- Directed by: David Lammers
- Release date: 2006;
- Running time: 85 minutes
- Country: Netherlands
- Language: Dutch

= Northern Light (film) =

Northern Light (Langer licht) is a 2006 Dutch film, directed by David Lammers set in Amsterdam-Noord, a borough of Amsterdam.

Mitchell (Dai Carter) is a 15-year-old boy who lives with his father Lucien (Raymond Thiry), following his mother and sister's deaths in an accident. Mitchell finds a girlfriend Kiki (Melody Klaver).

Mitchell is bullied by Lucien.

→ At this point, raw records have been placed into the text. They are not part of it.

-- ==== Sys2Proof/Syntax.lean ====
section
/-! DEFINITION. The commands the block takes: every row of spec/opcode_table.json is a constructor of Instr. The table
gives its rows no operand fields, so the operands are those the rules give the step: what the host writes, what a frame
carries, what a pin or a sensor presents (assumption 2). -/

namespace Sys2Proof

/-- One word of the Fedora core's code stream, with the literal word that follows a LIT-class word (Table 20-1, R434,
R435). The opcode is the constructor of Instr that carries it. -/
structure OpWord where
  stop : Bool
  lit : Option Word
  d : BitVec 6
  a : BitVec 6
  b : BitVec 6
  mod : BitVec 4
  deriving DecidableEq, Repr

/-- What a port's pins present in 1 µs: VSEGn and VFEEDn in mV, ISEG in mA positive toward the segment (R42, R339), the
tap-rail current in mA (R342), and the DC levels of CWAn and CWBn in mV (R118, R134). -/
structure Sample where
  vseg : Nat
  vfeed : Nat
  iseg : Int
  irail : Nat
  cwA : Nat
  cwB : Nat
  deriving DecidableEq, Repr

/-- What a probe cycle reads on the two configuration wires, in mV: the live check, the 80 µA and the 330 µA parts, and the
lowest level of each wire in the peer window, 0 where none runs (R123, R128). -/
structure ProbeReading where
  liveA : Nat
  liveB : Nat
  a80 : Int
  a330 : Int
  b80 : Int
  b330 : Int
  winA : Nat
  winB : Nat
  deriving DecidableEq, Repr

/-- What the comparators of a port see in the cycle of a trip (R246, R252): the drop across the shunt in µV, positive toward the
segment (R42), and the causes that fire in that cycle, bit n for cause n of Table 11-3. -/
structure Crossing where
  sense : Int
  also : BitVec 7
  deriving DecidableEq, Repr

/-- An NTC point: its input in mV and the temperature that voltage stands for, in 0.25 °C (R46, R47, R8). -/
structure NtcReading where
  mv : Nat
  temp : Half
  deriving DecidableEq, Repr

/-- What the scrubber finds in a group (R409). -/
inductive EccResult where
  | clean
  | correctable
  | uncorrectable
  deriving DecidableEq, Repr

/-- Which W1C register a clear addresses (R87). -/
inductive FlagReg where
  | gstat
  | pevt (p : PortId)
  deriving DecidableEq, Repr

/-- Why a ring join fails (R226). -/
inductive JoinFailure where
  | version
  | noAnswer
  | trim
  deriving DecidableEq, Repr

/-- SEQ and RETRY of a received frame (R149). -/
structure FrameTag where
  seq : BitVec 3
  retry : Bool
  deriving DecidableEq, Repr

/-- A full frame: the header fields of Table 07-2 and the payload. -/
structure Frame where
  mtype : BitVec 6
  index : Idx
  seq : BitVec 3
  flags : Byte
  payload : List Byte
  deriving DecidableEq, Repr

/-- REQUEST (Table 08-2). -/
structure RequestMsg where
  power : Half
  floor : Half
  mask : BitVec 4
  deriving DecidableEq, Repr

Even though he is a teacher in a sports school, he teaches his students things like talking about things bothering them ; however, he himself communicates very poorly with Mitchell. Mitchell provocatively shows up dancing in a ballet tutu on his birthday party. Lucien freaks out and injures Mitchell. Mitchell goes in the tutu on his bike to some friends. They are not shocked about his tutu, they just wonder "Does your father know that nowadays you walk around like that?". Lucien starts living at his sports school. The film ends with a beginning of reconciliation: also they still hardly talk to each other, at least they drink coffee together.

Apart from the friction between Lucien and Mitchell the film shows a very friendly multicultural community.